Além disso, também foi possível estabelecer a “largura de banda ocupada” dos neandertais, que está associado ao sistema de comunicação que um animal pode usar. Quanto mais larga, maior o número de sinais acústicos usados ​​no sistema de comunicação oral de uma espécie, e as análises mostraram que os neandertais possuíam que essa largura de banda é muito semelhante ao dos Homo sapiens.

A presença de capacidades auditivas semelhantes, particularmente a largura de banda, demonstra que os Neandertais possuíam um sistema de comunicação tão complexo e eficiente como a fala humana moderna.

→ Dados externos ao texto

-- ==== Sys2Proof/Config.lean ====
section
/-! DEFINITION. What is fixed for one block: the wire-format constants and the configuration parameters of R9, the
bounds of R10, and the three ports of R425. The block leaves no value undefined, so there is no free value here. -/

namespace Sys2Proof

/-- The three ports; a command word's format is known from its port alone (R140, R425). -/
inductive Port where
  | host
  | radio
  | network
deriving DecidableEq, Repr

/-- SLOT_CAP: 128 bytes (R9). -/
abbrev slotCap : Nat := 128

/-- BLK and IV_LEN: 16 bytes (R9). -/
abbrev blk : Nat := 16

/-- MIN_FRAME: 32 bytes (R9). -/
abbrev minFrame : Nat := 32

/-- REC_LEN: 11 bytes (R9). -/
abbrev recLen : Nat := 11

/-- PAD_MAX: 16 (R9). -/
abbrev padMax : Nat := 16

/-- CSUM_SPAN: 10 bytes (R9). -/
abbrev csumSpan : Nat := 10

/-- IRR_SENTINEL: 0xFFFF (R9). -/
abbrev irrSentinel : Nat := 0xFFFF

/-- JITTER_DIV: 10 (R9). -/
abbrev jitterDiv : Nat := 10

/-- The parameters a model takes as arguments (R9). They are plain numbers and a claim over every state is a claim
over every value of them. DESIGN CHOICE (logs 3 and 4), safe: they stand in State because `step` takes nothing else. -/
structure Config where
  /-- HOST_BASE: where the platform places the 4096-byte host window (R85, R120). -/
  hostBase : Nat
  /-- BACKOFF_FLOOR, in milliseconds. -/
  backoffFloor : Nat
  /-- GUARD_WINDOW, in milliseconds. -/
  guardWindow : Nat
  /-- BACKOFF_CEIL, in milliseconds. -/
  backoffCeil : Nat
deriving DecidableEq, Repr

/-- The bounds of R10: a model refuses a configuration outside them. -/
abbrev Config.Admissible (c : Config) : Prop :=
  1 ≤ c.backoffFloor ∧ c.backoffFloor ≤ c.backoffCeil ∧
    c.backoffCeil + c.backoffCeil / jitterDiv < 2 ^ 32 ∧ c.guardWindow < 2 ^ 32

/-- The defaults of R9. HOST_BASE has none: 0 is a DESIGN CHOICE (log 4). -/
def Config.default : Config :=
  { hostBase := 0, backoffFloor := 3000, guardWindow := 12000, backoffCeil := 300000 }

end Sys2Proof
end

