-- ==== Sys2Proof/WellFormed.lean ====
section
/-! DEFINITION. Which commands a word can hold: the operand ranges of R151. -/

namespace Sys2Proof

/-- The operands fit their fields: `0 <= off, len <= 255` and `0 <= N <= 65535` (R141, R143, R151). -/
def Instr.wellFormed : Instr → Bool
  | .nop => true
  | .keyLoad => true
  | .aesDecrypt off len => decide (off ≤ 255) && decide (len ≤ 255)
  | .decode => true
  | .mbxTake => true
  | .linkTick => true
  | .forceReconnect => true
  | .processFrame => true
  | .radioPost n => decide (n ≤ 65535)
  | .linkEvent _ => true

end Sys2Proof
end

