-- ==== Sys2Proof/Machine/Step.lean ====
section
/-! DEFINITION. One step of the machine: one turn of the arbiter, on an admissible configuration. -/

namespace Sys2Proof.Machine

/-- One step (R110, R111, R430). "A model refuses a configuration outside these bounds" (R10). -/
def step (s : State) : Host.Outcome State Fault Refusal :=
  if s.cfg.Admissible then runTurn s else .refused .configurationOutOfBounds

/-- `s` with a word of the opcode table stored where the next step finds it: at the head of its port's agent, whose
turn is next (log 9). -/
def State.withFetchWord (s : State) (nbits w : Nat) : State :=
  s.withPortWord (tablePort (tableWord nbits w)) (tableWord nbits w)

end Sys2Proof.Machine
end

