-- ==== Sys2Proof/Tests/Slice0.lean ====
section
/-! SUPPORT. The model's own tests, each of one step or one operation; the expected values are those of the spec's vectors
(95_test_vectors.md), named V-…, and of the encodings of R151. The theorems named `test_witness_…` give, for an obligation
with hypotheses, concrete data that meet them. -/

namespace Sys2Proof.Tests

open Sys2Proof Sys2Proof.Machine

/-! Small states -/

/-- The `len` bytes of a hexadecimal numeral, first byte first. -/
def bytes (len n : Nat) : List Byte :=
  (List.range len).map fun i => BitVec.ofNat 8 (n / 2 ^ (8 * (len - 1 - i)))

/-- Whether an outcome is a next state with a property. -/
def nextWith (o : Host.Outcome State Fault Refusal) (p : State → Bool) : Bool :=
  match o with
  | .next t => p t
  | .fault _ => false
  | .refused _ => false

/-- Whether an outcome is a given fault. -/
def faultIs (o : Host.Outcome State Fault Refusal) (f : Fault) : Bool :=
  match o with
  | .next _ => false
  | .fault g => g == f
  | .refused _ => false

/-- An outcome that passes a check of its next state is a next state. -/
theorem next_of_nextWith (o : Host.Outcome State Fault Refusal) (p : State → Bool) (h : nextWith o p = true) :
    ∃ t, o = .next t ∧ p t = true := by
  cases o with
  | next t => exact ⟨t, rfl, h⟩
  | fault f => simp [nextWith] at h
  | refused r => simp [nextWith] at h

/-- The test key of the vectors. -/
def testKey : Block := blockOfBytes (bytes 16 0x000102030405060708090a0b0c0d0e0f)

/-- Reset with the test key loaded. -/
def keyed : State := { State.reset with keyValid := true, key := testKey }

/-- A state with a frame in FRAME_BUF. -/
def frameIn (B : List Byte) (s : State) : State :=
  { s with mem := s.mem.writeBytes 0x100 B, frameLen := BitVec.ofNat 8 B.length }

/-- A state with a record in PT_BUF. -/
def recordIn (B : List Byte) (s : State) : State :=
  { s with mem := s.mem.writeBytes 0x180 B, ptLen := BitVec.ofNat 8 B.length }

/-- The E7 ciphertext block. -/
def e7Block : List Byte := bytes 16 0x3d29031a21fd382661c920c067f5e684

/-- The E7 frame: an IV of zeros and the ciphertext block. -/
def e7 : List Byte := bytes 16 0 ++ e7Block

/-- The E7 record. -/
def e7Record : List Byte := bytes 11 0xf401740ed70000f15365f7

/-- A state with TIME and RAND on the inputs. -/
def atTime (time rand : Word) (s : State) : State := { s with env := { s.env with time := time, rand := rand } }

/-- A state whose next turn is the host's, with one transaction to perform. -/
def hostTurn (a : BusAccess) (s : State) : State :=
  { s with env := { s.env with host := [a], schedule := [{ port := .host, time := 0, rand := 0 }] } }

/-- A state whose next turn is the radio's, with a word and its side band. -/
def radioTurn (w : Word) (B : List Byte) (s : State) : State :=
  let q : RadioRequest := { word := w, data := Vector.ofFn fun i : Fin 128 => B.getD i.val 0, rssi := 3, snr := 4 }
  { s with env := { s.env with radio := [q], schedule := [{ port := .radio, time := 0, rand := 0 }] } }

/-- A state whose next turn is the network collaborator's, with one word. -/
def networkTurn (w : Word) (s : State) : State :=
  { s with env := { s.env with network := [w], schedule := [{ port := .network, time := 0, rand := 0 }] } }

/-- The state of V-LINK-1's end: one attempt made at TIME 0 with RAND 0. -/
def connecting : State :=
  { State.reset with link := .connecting, hadBegun := true, attempt := .beginAttempt, linkBackoff := 3000, linkNext := 3000 }

/-- The state after LINK_EVENT UP at TIME 0 from reset (V-LINK-8). -/
def connected : State := { State.reset with link := .connected, linkBackoff := 3000, linkNext := 12000 }

/-! Well-formedness: each check refuses an ill-formed term and takes the largest well-formed one -/

theorem test_wellFormed_refuses_off : (Instr.aesDecrypt 256 0).wellFormed = false := by decide
theorem test_wellFormed_refuses_len : (Instr.aesDecrypt 0 256).wellFormed = false := by decide
theorem test_wellFormed_refuses_n : (Instr.radioPost 65536).wellFormed = false := by decide
theorem test_witness_EncodedCommandDecodesToItself :
    (Instr.aesDecrypt 255 255).wellFormed = true ∧ (Instr.radioPost 65535).wellFormed = true ∧
      (Instr.linkEvent false).wellFormed = true ∧ (Instr.aesDecrypt 0 0).wellFormed = true := by decide

/-! Decoding: words written out bit by bit from R141 to R144 -/

theorem test_decode_nop : decode .host 0b00000000_00000000_00000000_00000000#32 = .ok .nop := by decide
theorem test_decode_keyLoad : decode .host 0b00000000_00000000_00000000_00000001#32 = .ok .keyLoad := by decide
theorem test_decode_aesDecrypt :
    decode .host 0b00000000_00100000_00010000_00000010#32 = .ok (.aesDecrypt 16 32) := by decide
theorem test_decode_decode : decode .host 0b00000000_00000000_00000000_00000011#32 = .ok .decode := by decide
theorem test_decode_mbxTake : decode .host 0b00000000_00000000_00000000_00000100#32 = .ok .mbxTake := by decide
theorem test_decode_linkTick : decode .host 0b00000000_00000000_00000000_00000101#32 = .ok .linkTick := by decide
theorem test_decode_forceReconnect :
    decode .host 0b00000000_00000000_00000000_00000110#32 = .ok .forceReconnect := by decide
theorem test_decode_processFrame :
    decode .host 0b00000000_00000000_00000000_00000111#32 = .ok .processFrame := by decide
theorem test_decode_radioPost :
    decode .radio 0b00000000_00000001_00101100_00010000#32 = .ok (.radioPost 300) := by decide
theorem test_decode_linkEvent_up :
    decode .network 0b00000000_00000000_00000001_00100000#32 = .ok (.linkEvent true) := by decide
theorem test_decode_linkEvent_down :
    decode .network 0b00000000_00000000_00000000_00100000#32 = .ok (.linkEvent false) := by decide

/-- The rejections of V-ILL-1 to V-ILL-9, V-MBX-7, V-MBX-8 and V-LINK-16, by name. -/
theorem test_decode_rejects :
    decode .host 0x08#32 = .error .reservedOpcode ∧ decode .host 0x0F#32 = .error .reservedOpcode ∧
      decode .host 0x10#32 = .error .otherPortOpcode ∧ decode .host 0x30#32 = .error .reservedOpcode ∧
      decode .host 0xFF#32 = .error .reservedOpcode ∧ decode .host 0x0100#32 = .error .operandBits ∧
      decode .host 0x01000005#32 = .error .reservedBits ∧ decode .host 0x00010001#32 = .error .operandBits ∧
      decode .host 0x01001002#32 = .error .reservedBits ∧ decode .host 0x0120#32 = .error .otherPortOpcode ∧
      decode .radio 0x01000210#32 = .error .reservedBits ∧ decode .radio 0x0211#32 = .error .reservedOpcode ∧
      decode .radio 0x07#32 = .error .otherPortOpcode ∧
      decode .network 0x0220#32 = .error .reservedBits ∧ decode .network 0x0121#32 = .error .reservedOpcode := by
  decide

/-- Every row of the opcode table, numbered as the table numbers it. -/
theorem test_decodeTableWord :
    [0x00, 0x01, 0x00101002, 0x03, 0x04, 0x05, 0x06, 0x07, 0x2010, 0x120, 0x20, 0x08, 0x30].map (decodeTableWord 32) =
      [some .nop, some .keyLoad, some (.aesDecrypt 16 16), some .decode, some .mbxTake, some .linkTick] ++
      [some .forceReconnect, some .processFrame, some (.radioPost 32), some (.linkEvent true), some (.linkEvent false),
       none, none] := by decide

/-- `step` runs the word that `withFetchWord` places: PROCESS_FRAME from reset (V-PIPE-3b), a post of 65535 bytes on the
radio port, and LINK_EVENT UP on the network port. -/
theorem test_withFetchWord :
    nextWith (step (State.reset.withFetchWord 32 0x07)) (fun t => t.result == .frameShort) = true ∧
      nextWith (step (State.reset.withFetchWord 32 0x00FFFF10)) (fun t => t.slotLen == 128 && t.mbxReady) = true ∧
      nextWith (step (State.reset.withFetchWord 32 0x120)) (fun t => t.link == .connected) = true := by decide

theorem test_witness_OperandFieldsAreUnsigned :
    decode .host 0x00FF0002#32 = .ok (.aesDecrypt 0 255) ∧ decode .host 0x0000FF02#32 = .ok (.aesDecrypt 255 0) ∧
      decode .radio 0x00FFFF10#32 = .ok (.radioPost 65535) ∧ decode .network 0x20#32 = .ok (.linkEvent false) := by decide

theorem test_witness_HostWordLegality :
    let legal (w : Word) := w.extractLsb' 0 8 ≤ 0x07#8 ∧ w.extractLsb' 24 8 = 0#8 ∧
      (w.extractLsb' 0 8 = 0x02#8 ∨ (w.extractLsb' 8 8 = 0#8 ∧ w.extractLsb' 16 8 = 0#8))
    legal 0x00FFFF02#32 ∧ legal 0x07#32 ∧ ¬ legal 0x08#32 ∧ ¬ legal 0x01000005#32 ∧ ¬ legal 0x0107#32 := by decide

Mercedes Conde-Valverde, principal autora do estudo, em comunicado

Outra descoberta do estudo é que a fala dos neandertais incluía provavelmente o aumento no uso de consoantes. Pesquisas anteriores apontavam a utilização de vogais semelhantes aos humanos modernos por esses hominídeos extintos, no entanto, o uso de consoantes permite uma maior variedade dos sinais vocais, separando-os de outros primatas.

Essa descoberta sobre os neandertais acaba coincidindo com outras pesquisas arqueológicas que mostram o quão complexos esses hominídeos poderiam ser, incluindo padrões comportamentais, mudanças tecnológicas e até mesmo algumas práticas simbólicas.